/-! ## Watches -/

/-- ARM is judged at its last byte: BAD-WATCH, BUSY-WATCH or TAKEN; a taken ARM fills the watch with the test of its code, and in MEMBER takes the
cell's version as the reference and fires at once where the test holds. -/
def Obligations.ArmJudged : Prop :=
  ∀ (s : State) (watch cell test : Byte) (operand : Half) (tag : Byte), held s = false → s.hp.watchBytes = [] →
    let bad := 15 < watch.toNat ∨ 127 < cell.toNat ∨ test.toNat = 0 ∨ 18 < test.toNat ∨
      ((test.toNat = 11 ∨ test.toNat = 12) ∧ 15 < operand.toNat)
    (bad → exec (.arm watch cell test operand tag) s = .next { s with wu := { s.wu with result := .badWatch } }) ∧
    (∀ i : Fin 16, ¬bad → i.val = watch.toNat →
      ((watchAt s i).state ≠ .free →
        exec (.arm watch cell test operand tag) s = .next { s with wu := { s.wu with result := .busyWatch } }) ∧
      ((watchAt s i).state = .free → ∃ (w : Watch) (c : CellNo), w.test = (match test.toNat with
          | 1 => .eq | 2 => .ne | 3 => .lt | 4 => .ge | 5 => .le | 6 => .gt | 7 => .ult | 8 => .uge | 9 => .ule | 10 => .ugt
          | 11 => .bitOne | 12 => .bitZero | 13 => .free | 14 => .held | 15 => .mine | 16 => .changed | 17 => .carry
          | _ => .overflow) ∧ w.state = .armed ∧
        w.cell = c ∧ c.toNat = cell.toNat ∧ w.operand = operand ∧ w.tag = tag ∧
        w.reference = (if s.vu.station = .member then (cellAt s c).version else 0) ∧
        let fires := s.vu.station = .member ∧ testHolds (own s) w.test operand w.reference (cellAt s c) = true
        (¬fires → exec (.arm watch cell test operand tag) s = .next { s with wu := { s.wu with
          result := .taken, watches := s.wu.watches.set i w } }) ∧
        (fires → exec (.arm watch cell test operand tag) s = .next { s with wu := { s.wu with
          result := .taken, watches := s.wu.watches.set i { w with state := .fired }
          events := s.wu.events ++ [⟨i, tag, .met, (cellAt s c).value, (cellAt s c).holder, (cellAt s c).version⟩] } })))

/-- DISARM frees an ARMED watch; for a FIRED one it removes its notice too, and returns the read position to the first byte
when that notice was the head. That a watch made FREE keeps its other fields is the model's choice (log entry 24). -/
def Obligations.DisarmJudged : Prop :=
  ∀ (s : State) (watch : Byte), held s = false → s.hp.watchBytes = [] →
    (15 < watch.toNat → exec (.disarm watch) s = .next { s with wu := { s.wu with result := .badWatch } }) ∧
    (∀ i : Fin 16, i.val = watch.toNat →
      ((watchAt s i).state = .free →
        exec (.disarm watch) s = .next { s with wu := { s.wu with result := .notInUse } }) ∧
      ((watchAt s i).state = .armed → exec (.disarm watch) s = .next { s with wu := { s.wu with
        result := .freed, watches := s.wu.watches.set i { watchAt s i with state := .free } } }) ∧
      ((watchAt s i).state = .fired → exec (.disarm watch) s = .next { s with wu := { s.wu with
        result := .noticeRemoved
        watches := s.wu.watches.set i { watchAt s i with state := .free }
        events := s.wu.events.filter (fun n => n.watch ≠ i)
        pos := if (s.wu.events.head?.map (·.watch)) = some i then 0 else s.wu.pos } }))

/-- The 18 tests, each as the manual's condition on the whole record. -/
def Obligations.WatchTests : Prop :=
  ∀ (me : Station) (operand : Half) (ref : Byte) (r : Cell),
    let v := r.value.toNat
    let n := operand.toNat
    let signed (x : Nat) : Int := if 32768 ≤ x then (x : Int) - 65536 else x
    (testHolds me .eq operand ref r = true ↔ v = n) ∧ (testHolds me .ne operand ref r = true ↔ v ≠ n) ∧
    (testHolds me .lt operand ref r = true ↔ signed v < signed n) ∧
    (testHolds me .ge operand ref r = true ↔ signed v ≥ signed n) ∧
    (testHolds me .le operand ref r = true ↔ signed v ≤ signed n) ∧
    (testHolds me .gt operand ref r = true ↔ signed v > signed n) ∧
    (testHolds me .ult operand ref r = true ↔ v < n) ∧ (testHolds me .uge operand ref r = true ↔ v ≥ n) ∧
    (testHolds me .ule operand ref r = true ↔ v ≤ n) ∧ (testHolds me .ugt operand ref r = true ↔ v > n) ∧
    (n ≤ 15 → (testHolds me .bitOne operand ref r = true ↔ v / 2 ^ n % 2 = 1)) ∧
    (n ≤ 15 → (testHolds me .bitZero operand ref r = true ↔ v / 2 ^ n % 2 = 0)) ∧
    (testHolds me .free operand ref r = true ↔ r.holder = none) ∧
    (testHolds me .held operand ref r = true ↔ r.holder ≠ none) ∧
    (testHolds me .mine operand ref r = true ↔ r.holder = some me) ∧
    (testHolds me .changed operand ref r = true ↔ r.version ≠ ref) ∧
    (testHolds me .carry operand ref r = true ↔ r.flags.c = true) ∧
    (testHolds me .overflow operand ref r = true ↔ r.flags.v = true)

/-- A read of NOTICE: the empty indication from an empty queue; otherwise the byte at the read position, which moves on, and
the read of the 7th byte removes the notice and makes its watch FREE. That a watch made FREE keeps its other fields is the
model's choice (log entry 24). -/
def Obligations.NoticeRead : Prop :=
  ∀ s : State, held s = false →
    (s.wu.events = [] → exec .noticeRead s = .next { s with hostData := 0 }) ∧
    (∀ n rest, s.wu.events = n :: rest →
      let value := match s.wu.pos.val with
        | 0 => (match n.reason with | .met => 1 | .lost => 2)
        | 1 => n.watch.val
        | 2 => n.tag.toNat
        | 3 => n.value.toNat / 256
        | 4 => n.value.toNat % 256
        | 5 => (match n.holder with | some h => h.toNat | none => 63)
        | _ => n.version.toNat
      exec .noticeRead s = .next { s with
        hostData := BitVec.ofNat 8 value
        wu := if s.wu.pos.val < 6 then { s.wu with pos := s.wu.pos + 1 }
          else { s.wu with pos := 0, events := rest,
                           watches := s.wu.watches.set n.watch { watchAt s n.watch with state := .free } } })

/-! ## The control commands -/

/-- HALT in every state: the driver released, DEFERRED cleared, the requests retired WITHDRAWN in order, each record with the
cell as a LIVE copy has it, the attempts made, the epoch of the view being left and the late-cancel mark where it was marked,
SU and the view record emptied, timers and the pending LEAVE cleared, HALTED; from MEMBER the ARMED watches are LOST, their
notices in ascending watch number behind those that stood; in HALTED it changes nothing but the result. FOREIGN, LINE-STUCK,
the idle count, the count of asserted bit times and the enable mask are left as they were. -/
def Obligations.HaltCommand : Prop :=
  ∀ s : State, held s = false → s.hp.controlBytes = [] →
    (s.vu.station = .halted → exec .halt s = .next { s with hp := { s.hp with controlResult := .taken } }) ∧
    (s.vu.station ≠ .halted → ∃ t, exec .halt s = .next t ∧ t.vu.station = .halted ∧
      t.lu.driver = .released ∧ t.lu.deferred = false ∧ t.lu.stuck = s.lu.stuck ∧ t.lu.idleCount = s.lu.idleCount ∧
      t.lu.assertedCount = s.lu.assertedCount ∧ t.su = State.reset.su ∧ t.vu.view = ⟨0, 0, 0, false, 0, 0⟩ ∧ t.vu.unanswered = 0 ∧ t.vu.probeTimer = none ∧
      t.vu.admitTimer = none ∧ t.vu.stallTimer = none ∧ t.vu.leavePending = false ∧ t.vu.judged = none ∧
      t.vu.foreign = s.vu.foreign ∧ t.qu = allWithdrawn s ∧ ExitReported s t ∧
      t.hp = { s.hp with controlResult := .taken })

/-- START in HALTED puts the station in LISTENING with a JOIN due and STATE pending, and leaves the standing, the retained
epoch and the table, and a frame under judgement; in any other state it is answered NOT-HALTED and has no effect. LEAVE at MEMBER sets the pending LEAVE, which SU offers in the order of R80 unless it is held back;
elsewhere it is answered NOT-MEMBER and has no effect. MASK sets the enable mask from bits 3 to 0 of its data byte, and nothing
else changes but the result. -/
def Obligations.ControlCommands : Prop :=
  (∀ s : State, held s = false → s.hp.controlBytes = [] →
    (s.vu.station = .halted → ∃ t, exec .start s = .next t ∧ t.vu.station = .listening ∧ t.vu.unanswered = 0 ∧
      t.vu.probeTimer = none ∧ t.vu.probeDue = .join ∧ t.vu.standing = s.vu.standing ∧
      t.vu.retainedEpoch = s.vu.retainedEpoch ∧ t.vu.judged = s.vu.judged ∧ t.tu = s.tu ∧ t.lu = s.lu ∧ t.qu = s.qu ∧
      (s.su.attempt = none → t.su.offer = some .probe) ∧
      t.wu = { s.wu with statePending := true } ∧ t.hp = { s.hp with controlResult := .taken }) ∧
    (s.vu.station ≠ .halted →
      exec .start s = .next { s with hp := { s.hp with controlResult := .notHalted } })) ∧
  (∀ s : State, held s = false → s.hp.controlBytes = [] →
    (s.vu.station = .member → ∃ t, exec .leaveCommand s = .next t ∧ t.vu = { s.vu with leavePending := true } ∧
      t.su.attempt = s.su.attempt ∧ (s.su.attempt = none → SendingSettled s t) ∧
      t.lu = s.lu ∧ t.tu = s.tu ∧ t.qu = s.qu ∧ t.wu = s.wu ∧ t.hp = { s.hp with controlResult := .taken }) ∧
    (s.vu.station ≠ .member →
      exec .leaveCommand s = .next { s with hp := { s.hp with controlResult := .notMember } })) ∧
  (∀ (s : State) (m : Byte), held s = false → s.hp.controlBytes = [] →
    exec (.mask m) s = .next { s with
      wu := { s.wu with enables := ⟨m.getLsbD 3, m.getLsbD 2, m.getLsbD 1, m.getLsbD 0⟩ }
      hp := { s.hp with controlResult := .taken } })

* * * * * * * * *

* [What you are asked to do] The entries above hold the needed span. Transcribe exactly the lines from the one with "State) (watch cell" to the one with "((test.toNat = 11", both included.

* [Final answer]
  ∀ (s : State) (watch cell test : Byte) (operand : Half) (tag : Byte), held s = false → s.hp.watchBytes = [] →
    let bad := 15 < watch.toNat ∨ 127 < cell.toNat ∨ test.toNat = 0 ∨ 18 < test.toNat ∨
      ((test.toNat = 11 ∨ test.toNat = 12) ∧ 15 < operand.toNat)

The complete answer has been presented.